If you’re having trouble financing your dream home, think of Wayne Bryant, a steamfitter who ran into some major challenges in building an environmentally friendly underground house high in Colorado’s San Juan Mountains.

Bryant tried for a year to refinance a $417,000 construction loan, with no luck. The first appraiser to examine his property didn’t travel from Denver to look at it, but perhaps even more notable were the market fears over unusual homes, writes The Wall Street Journal, which points to foreclosures on several log homes in 2009, when borrowers couldn’t refinance. Eventually, a Wells Fargo & Company branch in Durango obtained an acceptable appraisal and gave the Bryants a mortgage.

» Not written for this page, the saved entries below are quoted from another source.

/-- Settles O53: SET_T leaves the latch, and TickWrite stores the latched value less one. -/
theorem splitTickLosesASetT : Obligations.SplitTickLosesASetT := by
  intro s t imm ha hon hl hT h
  rw [timerStep_read ha hon hl, exec_setT] at h
  cases h
  refine ⟨by simp, ?_⟩
  rw [timerStep_write (l := s.T) (by simpa using ha) (by simp), State.tickWrite_T, if_neg hT]

/-- Settles O54: a byte no greater than 0 is 0. -/
theorem countdownIsMonotone : Obligations.CountdownIsMonotone := by
  refine ⟨fun s t ha h hi => ?_, fun s => ?_⟩
  · have hle : t.T.toNat ≤ s.T.toNat := step_T_le ha h hi
    refine ⟨hle, fun h0 => BitVec.eq_of_toNat_eq ?_⟩
    rw [h0] at hle
    exact Nat.le_zero.mp hle
  · have hag := agreeButTimer_tick s
    exact ⟨s.tick_T_toNat ▸ Nat.sub_le _ _, hag.pc, hag.run, hag.frame⟩

/-- Settles O55: a command writes the switch alone, to a value that depends on the command alone. -/
theorem timerStopAndStart : Obligations.TimerStopAndStart := by
  refine ⟨fun s c hn => ?_, fun s c => ?_, fun s => timerStep_stopped⟩
  · have hstep : step s = .next (s.tookTurn.setTimerOn (decide (c = .timerStart))) := by rw [step_host hn, hostStep_eq]
    exact ⟨_, hstep, rfl, by simp, by simp, ⟨by simp, by simp, by simp⟩, rfl,
      (frame_of_tookTurn (setTimerOn_frame _ _)).mono (by simp)⟩
  · rw [hostStep_eq, hostStep_eq]
    rfl

/-- Settles O56, each part by induction on the number of ticks. -/
theorem manyTicks : Obligations.ManyTicks :=
  fun n s => ⟨ticks_T_toNat n s, ticks_tickCount n s, ticks_out n s⟩

end Sys2Proof.Proofs
end

section
/-! SUPPORT. The load: what keeps through it, and what each slot reads as after it (R242, decision D19). -/

namespace Sys2Proof.Machine

/-- What the write of a pair keeps, at every slot the load reaches, the load keeps. -/
theorem loadFrom_keeps {P : Memory → Prop} (k : Nat) (b : List Byte) (m : Memory)
    (hw : ∀ m i hi lo, k ≤ i → i < k + b.length / 2 → i ≤ 4095 → P m → P (Memory.write 0 m i (bytePair hi lo)))
    (h : P m) : P (loadFrom k b m) := by
  induction k, b, m using loadFrom.induct with
  | case1 k hi lo rest m ih =>
    have hlen : (hi :: lo :: rest).length / 2 = rest.length / 2 + 1 := Nat.add_div_right _ Nat.two_pos
    rw [hlen] at hw
    refine ih (fun m i hi lo h0 h1 => hw m i hi lo (by omega) (by omega)) ?_
    split
    · exact hw m k hi lo le_rfl (by omega) ‹_› h
    · exact h
  | case2 b k m hb => rwa [loadFrom.eq_2 k b m hb]

/-- A slot below the first one, or past the last whole pair's, keeps its word. -/
theorem loadFrom_read_outside {k a : Nat} {b : List Byte} (h : a < k ∨ k + b.length / 2 ≤ a) (m : Memory) :
    Memory.read 0 (loadFrom k b m) a = Memory.read 0 m a := by
  refine loadFrom_keeps (P := fun n => Memory.read 0 n a = Memory.read 0 m a) k b m
    (fun n i hi lo h0 h1 _ hn => ?_) rfl
  rw [Memory.read_write, if_neg (by omega), hn]

/-- The slot of a whole pair reads as the pair: the pairs after it have higher slots. -/
theorem loadFrom_read_pair {i k : Nat} {b : List Byte} {hi lo : Byte} (hhi : b[2 * i]? = some hi)
    (hlo : b[2 * i + 1]? = some lo) (hk : k + i ≤ 4095) (m : Memory) :
    Memory.read 0 (loadFrom k b m) (k + i) = bytePair hi lo := by
  induction k, b, m using loadFrom.induct generalizing i with
  | case1 k x y rest m ih =>
    rw [loadFrom]
    cases i with
    | zero =>
      obtain ⟨rfl, rfl⟩ : x = hi ∧ y = lo := by simpa using And.intro hhi hlo
      rw [loadFrom_read_outside (.inl (by omega)), if_pos (by omega), Memory.read_write, if_pos (by omega)]
    | succ i =>
      rw [← ih (i := i) hhi hlo (by omega), Nat.add_assoc, Nat.add_comm 1]
  | case2 b k m hb =>
    match b with
    | [] | [_] => simp at hlo
    | x :: y :: rest => exact absurd rfl (hb x y rest)

theorem State.progRead_slot (s : State) {k : Nat} (hk : k ≤ 4095) : s.progRead (k : Int) = Memory.read 0 s.prog k :=
  if_pos (by omega)

theorem State.load_progRead_pair (s : State) {b : List Byte} {k : Nat} {hi lo : Byte} (hhi : b[2 * k]? = some hi)
    (hlo : b[2 * k + 1]? = some lo) (hk : k ≤ 4095) : (s.load b).progRead (k : Int) = bytePair hi lo := by
  rw [State.progRead_slot _ hk, ← Nat.zero_add k]
  exact loadFrom_read_pair hhi hlo (by omega) s.prog

theorem State.load_progRead_past (s : State) {b : List Byte} {k : Nat} (h : b.length / 2 ≤ k) :
    (s.load b).progRead (k : Int) = s.progRead (k : Int) := by
  by_cases hk : k ≤ 4095
  · rw [State.progRead_slot _ hk, State.progRead_slot _ hk]
    exact loadFrom_read_outside (.inr (by omega)) s.prog
  · rw [State.progRead_outside _ (by omega), State.progRead_outside _ (by omega)]

theorem bytePair_bounds (hi lo : Byte) : 0 ≤ bytePair hi lo ∧ bytePair hi lo ≤ 0xFFFF := by
  unfold bytePair
  omega

end Sys2Proof.Machine
end

section
/-! SUPPORT. What the reset state reads as (R240). -/

namespace Sys2Proof.Machine

@[simp] theorem State.reset_reg (k : Fin 8) : State.reset.reg k = 0 := by
  fin_cases k <;> rfl

@[simp] theorem State.reset_progRead (a : Int) : State.reset.progRead a = 0 := ite_self _

@[simp] theorem State.reset_dataRead (a : Int) : State.reset.dataRead a = 0 := ite_self _

@[simp] theorem State.reset_cells : State.reset.cells = List.replicate 64 32 := rfl

theorem State.eq_of_mem_reset_cells {v : Int} (h : v ∈ State.reset.cells) : v = 32 := by
  rw [State.reset_cells] at h
  exact List.eq_of_mem_replicate h

end Sys2Proof.Machine
end

section
/-! SUPPORT. The invariant's clauses at reset and through the load (R240, R242). -/

namespace Sys2Proof.Safety

open Sys2Proof.Machine

/-- At reset, with any configuration set, the memories list nothing and no tick is latched. -/
theorem memoriesFit_reset_setCfg (c : CoreConfig) : MemoriesFit (State.reset.setCfg c) where
  prog := rfl
  data := rfl
  display := rfl
  codes v hv := by
    obtain rfl : v = 32 := State.eq_of_mem_reset_cells hv
    decide
  words _ a := by simp
  latch _ := rfl

/-- At reset the Engine runs at slot 0, whatever is loaded. -/
theorem pcFits_session (c : CoreConfig) (b : List Byte) : PcFits (session c b) := Nat.zero_le 4095

/-- A 16-bit word placed in a slot of the program store keeps the clauses. -/
theorem MemoriesFit.setProg_write {s : State} (h : MemoriesFit s) {k : Nat} (hk : k ≤ 4095) {v : Int} (h0 : 0 ≤ v)
    (hv : v ≤ 0xFFFF) : MemoriesFit (s.setProg (Memory.write 0 s.prog k v)) where
  prog := Memory.wf_write v h.prog (by omega)
  data := h.data
  display := h.display
  codes := h.codes
  words hrom a := by
    have hread := s.setProg_write_read (x := (k : Int)) (by omega) (by omega) v a
    rw [Int.toNat_natCast] at hread
    rw [hread]
    split
    · exact ⟨h0, hv⟩
    · exact h.words hrom a
  latch := h.latch

theorem MemoriesFit.load {s : State} (h : MemoriesFit s) (b : List Byte) : MemoriesFit (s.load b) :=
  loadFrom_keeps (P := fun m => MemoriesFit (s.setProg m)) 0 b s.prog
    (fun _ _ hi lo _ _ hk hm => hm.setProg_write hk (bytePair_bounds hi lo).1 (bytePair_bounds hi lo).2) h

end Sys2Proof.Safety
end

section
/-! PROOFS. The statements about reset, the load and the start of a session (spec/70_reset_and_hazards.md). -/

namespace Sys2Proof.Proofs

open Sys2Proof.Machine Sys2Proof.Safety

/-- Settles O37: the reset memories list nothing, each loaded word has 16 bits, and the load leaves pc at 0. -/
theorem sessionsMeetTheInvariant : Obligations.SessionsMeetTheInvariant :=
  fun c b => ((memoriesFit_reset_setCfg c).load b).inv (pcFits_session c b)

/-- Settles O48: the load has no condition on the flag and writes the program store alone. -/
theorem loadIsBigEndianPairs : Obligations.LoadIsBigEndianPairs :=
  fun s _ => ⟨fun _ _ _ hhi hlo hk => s.load_progRead_pair hhi hlo hk, fun _ hk => s.load_progRead_past hk,
    ⟨rfl, rfl, rfl⟩, setProg_frame s _⟩

/-- Settles O36: reset is the session of its own configuration with no program. -/
theorem resetMeetsTheInvariant : Obligations.ResetMeetsTheInvariant :=
  sessionsMeetTheInvariant State.reset.cfg []

/-- Settles O50: the empty memories read as 0 in the stores and as 32 in the display. -/
theorem resetValues : Obligations.ResetValues :=
  ⟨State.reset_reg, rfl, rfl, rfl, rfl, State.reset_progRead, State.reset_dataRead,
    fun _ => State.eq_of_mem_reset_cells, rfl, rfl, rfl, rfl, rfl, rfl, rfl⟩

end Sys2Proof.Proofs
end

“People like us that want to build these types of homes—we’re basically at the mercy of the mortgage companies,” Bryant says.

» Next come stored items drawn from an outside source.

-- ==== Sys2Proof/Machine/Dispatch.lean ====
section
/-! DEFINITION. One arm per instruction: the completion of the command in a state (60_exceptions.md R148). -/

namespace Sys2Proof.Machine

def exec (i : Instr) (s : State) : Host.Outcome State Fault Refusal :=
  match i with
  | .reset => Sys2Proof.Machine.execReset s
  | .wbit b => Sys2Proof.Machine.execWbit b s
  | .rbit => Sys2Proof.Machine.execRbit s
  | .w8 b => Sys2Proof.Machine.execW8 b s
  | .r8 => Sys2Proof.Machine.execR8 s
  | .w64 => Sys2Proof.Machine.execW64 s
  | .r64 => Sys2Proof.Machine.execR64 s
  | .select => Sys2Proof.Machine.execSelect s
  | .skip => Sys2Proof.Machine.execSkip s
  | .srst => Sys2Proof.Machine.execSrst s
  | .srch => Sys2Proof.Machine.execSrch s
  | .srchA => Sys2Proof.Machine.execSrchA s
  | .ssel => Sys2Proof.Machine.execSsel s
  | .c8i => Sys2Proof.Machine.execC8i s
  | .c8b b => Sys2Proof.Machine.execC8b b s
  | .c16i x => Sys2Proof.Machine.execC16i x s
  | .c16iRefin => Sys2Proof.Machine.execC16iRefin s
  | .c16b b => Sys2Proof.Machine.execC16b b s
  | .c16f => Sys2Proof.Machine.execC16f s
  | .c16fRefout => Sys2Proof.Machine.execC16fRefout s
  | .c8d => Sys2Proof.Machine.execC8d s
  | .c16d => Sys2Proof.Machine.execC16d s
  | .romSearch => Sys2Proof.Machine.execRomSearch s
  | .romAlarmSearch => Sys2Proof.Machine.execRomAlarmSearch s
  | .romMatch => Sys2Proof.Machine.execRomMatch s
  | .romSkip => Sys2Proof.Machine.execRomSkip s
  | .romRead => Sys2Proof.Machine.execRomRead s

end Sys2Proof.Machine
end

Of course, the recent economic downturn doesn’t help, and Colorado’s financial institutions continue to struggle, according to The Denver Post. The number of banks struggling with high levels of delinquent loans rose from 13 three years ago to 70 today. About one-third of the state’s banks lost money last year, a trend that experts say reflect a need for closer supervision of institutions. Yet, Colorado is approaching its 17th straight month without a full-time banking commissioner to oversee regulation of banks.

“It’s cause for concern—something that would give rise to consideration of whether these banks need a higher level of scrutiny,” says Fred Gibson, deputy inspector general for the FDIC, which aids the state in bank inspections.